## What you should do
Give back every record precisely.

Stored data
/-- A Frame End on virtual channel `vc` of port `n` (R161). -/
def State.frameEnd (s : State) (n vc : Nat) : State :=
  match (s.sport n).cur with
  | none => s
  | some f => if f.cfg.vc = vc ∧ s.portPowered n then s.closeFrame n true else s

/-- Abandon the frame in flight of port `n` (R168). -/
def State.abandonFrame (s : State) (n : Nat) : State :=
  let x := s.sport n
  match x.cur with
  | none => s
  | some f =>
    let s1 := s.setSport n { x with cur := some { f with gone := true, rows := [] } }
    let s2 := ((s1.inc (R.SHORE_DROP_SHED + 0x40 * n)).inc R.SHORE_DROP_OVF).raise 32
    if s2.shedding n then s2 else s2.setShed n true

/-- The ports of Isle `i` with a frame in flight. -/
def State.inFlight (s : State) (i : Nat) : List Nat :=
  ((upTo 8).map fun j => 8 * i + j).filter fun n => match (s.sport n).cur with
    | some f => !f.shed && !f.gone
    | none => false

/-- The write queue of Isle `i` is full (R168): frames are abandoned until it is no longer full. `fills`: its fill after each
abandonment; one not told is no longer full. -/
def State.queueFull (s : State) (i : Nat) (fills : List Nat) : Nat → State
  | 0 => s
  | k + 1 =>
    match s.pickPort true (s.inFlight i) with
    | none => s
    | some n =>
      let f := fills.headD 0
      let s1 := (s.abandonFrame n).setFld (R.SHORE_WR_STATUS + 4 * i) R.SHORE_WR_STATUS_fill f
      if f < 128 then s1 else s1.queueFull i (fills.drop 1) k

/-- No Frame Start for 2 × period_us by `t` (R162). -/
def State.portLost (s : State) (n t : Nat) : State :=
  match (s.sport n).lastStart with
  | some e =>
    if s.portSt n = 2 ∧ e + 2000 * s.cfgFld (R.SHORE_PORT_PERIOD + 0x40 * n) R.SHORE_PORT_PERIOD_period_us ≤ t then
      (s.setPortSt n 3).raise 33
    else s
  | none => s

/-- A deskew sequence on port `n` (R159, R188): bit i of `passes` for data lane i, over the lanes in use. -/
def State.deskew (s : State) (n passes : Nat) : State :=
  if s.portSt n = 0 then s
  else s.setFld (R.SHORE_PORT_STATUS + 0x40 * n) R.SHORE_PORT_STATUS_lanes_up
    (passes % 2 ^ 2 ^ s.pcfg n R.SHORE_PORT_CFG_lanes)

/-- Does pin `k` match at `t` (R163). -/
def State.pinMatches (s : State) (k t : Nat) : Bool :=
  let o := R.SHORE_FSYNC_CFG + 0x10 * k
  let b := if s.cfgBit o R.SHORE_FSYNC_CFG_base then 3 else 0
  let p : Int := s.cfgReg (R.SHORE_FSYNC_PERIOD + 0x10 * k) * 1000
  let ph : Int := s.cfgReg (R.SHORE_FSYNC_PHASE + 0x10 * k) * 1000
  let v := s.toBase b t
  [v - 1, v, v + 1].any fun x => x % p == ph && (s.fromBase b x == t)

/-- Pin `k` starts a pulse at `t` (R163); when its time base has stepped since the previous start, one less than half a period after that start is
suppressed. -/
def State.fsyncPulse (s : State) (k t : Nat) : State :=
  let o := R.SHORE_FSYNC_CFG + 0x10 * k
  let x := s.spin k
  let p := s.cfgReg (R.SHORE_FSYNC_PERIOD + 0x10 * k) * 1000
  let early : Bool := match x.pulses with
    | e :: _ => decide (2 * t < 2 * e.1 + p) && !s.cfgBit o R.SHORE_FSYNC_CFG_base && s.time.tb0StepAt.any fun u => decide (e.1 < u) && decide (u ≤ t)
    | [] => false
  if !x.on ∨ !s.pinMatches k t ∨ early then s
  else
    let s1 := s.incWrap (R.SHORE_FSYNC_COUNT + 0x10 * k)
    (s1.setSpin k { x with pulses := ((t, s1.reg (R.SHORE_FSYNC_COUNT + 0x10 * k)) :: x.pulses).take 64 }).emit
      (.pulse k (!s.cfgBit o R.SHORE_FSYNC_CFG_polarity) t (s.cfgFld o R.SHORE_FSYNC_CFG_width_us * 1000))

/-- Row time at a position in sixteenths of a row (R174): linearly interpolated, ties to even. -/
def rowTime (stamps : List Int) (y4 : Nat) : Int :=
  let j := y4 / 16
  let a := nthD 0 stamps j
  let b := nthD a stamps (j + 1)
  a + divRne ((b - a) * (y4 % 16 : Nat)) 16

/-- An F32 position in sixteenths, ties to even. -/
def to4 (v : Nat) : Nat := (sext 32 (fToInt 32 true 4 (fdecode .f32 v)).1).toNat % 65536

/-- A tracked, new or lost track as its record shows it (R174). -/
structure TrackRow where
  track : Track
  px : Nat
  py : Nat
  status : Nat
  residual : Nat
  hamming : Nat
  feature : Nat := 0xFFFF

/-- Is an F32 value at most another. -/
def f32Le (a b : Nat) : Bool := f32Lt a b || f32Eq a b

/-- One live track tracked into a frame (R173): `p` is the previous pyramid, of frame `a`, `q` the current one. -/
def State.trackOne (s : State) (n : Nat) (p q : Nat → Img) (a : DoneFrame) (f : Frame) (x : Track) : TrackRow :=
  let w := f.cfg.width
  let h := f.cfg.height
  let pos := (x.x, x.y)
  let guess := match bitOf f.cfg.trk 30, s.poseAt a.t, s.poseAt (f.stamps.headD 0) with
    | true, some u, some v => priorWarp s.cal n u v pos
    | _, _, _ => pos
  let new := trackFit p a.cfg.width a.cfg.height q w h pos guess
  let near := fun (u v : Nat) => f32Le (fabs .f32 (f32Sub u v)) 0x43800000
  let res := patchResidual (p 0) a.cfg.width a.cfg.height (q 0) w h pos new
  let ham := onesIn 256 (descriptorAt q w h x.level new ^^^ x.desc)
  let st := if !near new.1 x.x || !near new.2 x.y then 4
    else if f32Lt new.1 0x41000000 || f32Lt (f32OfInt ((w : Int) - 9)) new.1 || f32Lt new.2 0x41000000 || f32Lt (f32OfInt ((h : Int) - 9)) new.2 then 3
    else if f32Lt (f32OfInt (bitsOf f.cfg.trk 15 8 : Nat)) res then 2
    else if bitsOf f.cfg.trk 7 0 < ham then 5 else 0
  { track := if st = 0 then { x with x := new.1, y := new.2, age := satU 16 (x.age + 1) } else x
    px := to4 x.x, py := to4 x.y, status := st, residual := min 255 (f32Round res).toNat, hamming := ham }

/-- The track that follows id `k` (R173): 0xFFFF_FFFF is skipped. -/
def nextTrackId (k : Nat) : Nat := if k + 1 = 2 ^ 32 - 1 then 0 else k + 1

/-- New tracks from the features, in record order (R173): the rows, the next id, whether any was stopped. -/
def newTracks (taken : List (Nat × Nat)) (maxT : Nat) : Nat → Nat → List ((Corner × (Nat × Nat)) × Nat) → List TrackRow × Nat × Bool
  | _, id, [] => ([], id, false)
  | live, id, ((c, od), j) :: r =>
    let free := taken.all fun p =>
      let dx := max p.1 c.x4 - min p.1 c.x4
      let dy := max p.2 c.y4 - min p.2 c.y4
      decide (16384 < dx * dx + dy * dy)
    if !free then newTracks taken maxT live id r
    else if maxT ≤ live then ([], id, true)
    else
      let t : Track := { id := id, x := f32OfScaled c.x4 (-4), y := f32OfScaled c.y4 (-4), age := 0, desc := od.2, level := c.level }
      let rest := newTracks taken maxT (live + 1) (nextTrackId id) r
      ({ track := t, px := c.x4, py := c.y4, status := 1, residual := 0, hamming := 0, feature := j } :: rest.1, rest.2)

## Your response
/-- A Frame End on virtual channel `vc` of port `n` (R161). -/
def State.frameEnd (s : State) (n vc : Nat) : State :=
  match (s.sport n).cur with
  | none => s
  | some f => if f.cfg.vc = vc ∧ s.portPowered n then s.closeFrame n true else s

/-- Abandon the frame in flight of port `n` (R168). -/
def State.abandonFrame (s : State) (n : Nat) : State :=
  let x := s.sport n
  match x.cur with
  | none => s
  | some f =>
    let s1 := s.setSport n { x with cur := some { f with gone := true, rows := [] } }
    let s2 := ((s1.inc (R.SHORE_DROP_SHED + 0x40 * n)).inc R.SHORE_DROP_OVF).raise 32
    if s2.shedding n then s2 else s2.setShed n true

/-- The ports of Isle `i` with a frame in flight. -/
def State.inFlight (s : State) (i : Nat) : List Nat :=
  ((upTo 8).map fun j => 8 * i + j).filter fun n => match (s.sport n).cur with
    | some f => !f.shed && !f.gone
    | none => false

/-- The write queue of Isle `i` is full (R168): frames are abandoned until it is no longer full. `fills`: its fill after each
abandonment; one not told is no longer full. -/
def State.queueFull (s : State) (i : Nat) (fills : List Nat) : Nat → State
  | 0 => s
  | k + 1 =>
    match s.pickPort true (s.inFlight i) with
    | none => s
    | some n =>
      let f := fills.headD 0
      let s1 := (s.abandonFrame n).setFld (R.SHORE_WR_STATUS + 4 * i) R.SHORE_WR_STATUS_fill f
      if f < 128 then s1 else s1.queueFull i (fills.drop 1) k

/-- No Frame Start for 2 × period_us by `t` (R162). -/
def State.portLost (s : State) (n t : Nat) : State :=
  match (s.sport n).lastStart with
  | some e =>
    if s.portSt n = 2 ∧ e + 2000 * s.cfgFld (R.SHORE_PORT_PERIOD + 0x40 * n) R.SHORE_PORT_PERIOD_period_us ≤ t then
      (s.setPortSt n 3).raise 33
    else s
  | none => s

/-- A deskew sequence on port `n` (R159, R188): bit i of `passes` for data lane i, over the lanes in use. -/
def State.deskew (s : State) (n passes : Nat) : State :=
  if s.portSt n = 0 then s
  else s.setFld (R.SHORE_PORT_STATUS + 0x40 * n) R.SHORE_PORT_STATUS_lanes_up
    (passes % 2 ^ 2 ^ s.pcfg n R.SHORE_PORT_CFG_lanes)

/-- Does pin `k` match at `t` (R163). -/
def State.pinMatches (s : State) (k t : Nat) : Bool :=
  let o := R.SHORE_FSYNC_CFG + 0x10 * k
  let b := if s.cfgBit o R.SHORE_FSYNC_CFG_base then 3 else 0
  let p : Int := s.cfgReg (R.SHORE_FSYNC_PERIOD + 0x10 * k) * 1000
  let ph : Int := s.cfgReg (R.SHORE_FSYNC_PHASE + 0x10 * k) * 1000
  let v := s.toBase b t
  [v - 1, v, v + 1].any fun x => x % p == ph && (s.fromBase b x == t)

/-- Pin `k` starts a pulse at `t` (R163); when its time base has stepped since the previous start, one less than half a period after that start is
suppressed. -/
def State.fsyncPulse (s : State) (k t : Nat) : State :=
  let o := R.SHORE_FSYNC_CFG + 0x10 * k
  let x := s.spin k
  let p := s.cfgReg (R.SHORE_FSYNC_PERIOD + 0x10 * k) * 1000
  let early : Bool := match x.pulses with
    | e :: _ => decide (2 * t < 2 * e.1 + p) && !s.cfgBit o R.SHORE_FSYNC_CFG_base && s.time.tb0StepAt.any fun u => decide (e.1 < u) && decide (u ≤ t)
    | [] => false
  if !x.on ∨ !s.pinMatches k t ∨ early then s
  else
    let s1 := s.incWrap (R.SHORE_FSYNC_COUNT + 0x10 * k)
    (s1.setSpin k { x with pulses := ((t, s1.reg (R.SHORE_FSYNC_COUNT + 0x10 * k)) :: x.pulses).take 64 }).emit
      (.pulse k (!s.cfgBit o R.SHORE_FSYNC_CFG_polarity) t (s.cfgFld o R.SHORE_FSYNC_CFG_width_us * 1000))

/-- Row time at a position in sixteenths of a row (R174): linearly interpolated, ties to even. -/
def rowTime (stamps : List Int) (y4 : Nat) : Int :=
  let j := y4 / 16
  let a := nthD 0 stamps j
  let b := nthD a stamps (j + 1)
  a + divRne ((b - a) * (y4 % 16 : Nat)) 16

/-- An F32 position in sixteenths, ties to even. -/
def to4 (v : Nat) : Nat := (sext 32 (fToInt 32 true 4 (fdecode .f32 v)).1).toNat % 65536

/-- A tracked, new or lost track as its record shows it (R174). -/
structure TrackRow where
  track : Track
  px : Nat
  py : Nat
  status : Nat
  residual : Nat
  hamming : Nat
  feature : Nat := 0xFFFF

/-- Is an F32 value at most another. -/
def f32Le (a b : Nat) : Bool := f32Lt a b || f32Eq a b

/-- One live track tracked into a frame (R173): `p` is the previous pyramid, of frame `a`, `q` the current one. -/
def State.trackOne (s : State) (n : Nat) (p q : Nat → Img) (a : DoneFrame) (f : Frame) (x : Track) : TrackRow :=
  let w := f.cfg.width
  let h := f.cfg.height
  let pos := (x.x, x.y)
  let guess := match bitOf f.cfg.trk 30, s.poseAt a.t, s.poseAt (f.stamps.headD 0) with
    | true, some u, some v => priorWarp s.cal n u v pos
    | _, _, _ => pos
  let new := trackFit p a.cfg.width a.cfg.height q w h pos guess
  let near := fun (u v : Nat) => f32Le (fabs .f32 (f32Sub u v)) 0x43800000
  let res := patchResidual (p 0) a.cfg.width a.cfg.height (q 0) w h pos new
  let ham := onesIn 256 (descriptorAt q w h x.level new ^^^ x.desc)
  let st := if !near new.1 x.x || !near new.2 x.y then 4
    else if f32Lt new.1 0x41000000 || f32Lt (f32OfInt ((w : Int) - 9)) new.1 || f32Lt new.2 0x41000000 || f32Lt (f32OfInt ((h : Int) - 9)) new.2 then 3
    else if f32Lt (f32OfInt (bitsOf f.cfg.trk 15 8 : Nat)) res then 2
    else if bitsOf f.cfg.trk 7 0 < ham then 5 else 0
  { track := if st = 0 then { x with x := new.1, y := new.2, age := satU 16 (x.age + 1) } else x
    px := to4 x.x, py := to4 x.y, status := st, residual := min 255 (f32Round res).toNat, hamming := ham }

/-- The track that follows id `k` (R173): 0xFFFF_FFFF is skipped. -/
def nextTrackId (k : Nat) : Nat := if k + 1 = 2 ^ 32 - 1 then 0 else k + 1

/-- New tracks from the features, in record order (R173): the rows, the next id, whether any was stopped. -/
def newTracks (taken : List (Nat × Nat)) (maxT : Nat) : Nat → Nat → List ((Corner × (Nat × Nat)) × Nat) → List TrackRow × Nat × Bool
  | _, id, [] => ([], id, false)
  | live, id, ((c, od), j) :: r =>
    let free := taken.all fun p =>
      let dx := max p.1 c.x4 - min p.1 c.x4
      let dy := max p.2 c.y4 - min p.2 c.y4
      decide (16384 < dx * dx + dy * dy)
    if !free then newTracks taken maxT live id r
    else if maxT ≤ live then ([], id, true)
    else
      let t : Track := { id := id, x := f32OfScaled c.x4 (-4), y := f32OfScaled c.y4 (-4), age := 0, desc := od.2, level := c.level }
      let rest := newTracks taken maxT (live + 1) (nextTrackId id) r
      ({ track := t, px := c.x4, py := c.y4, status := 1, residual := 0, hamming := 0, feature := j } :: rest.1, rest.2)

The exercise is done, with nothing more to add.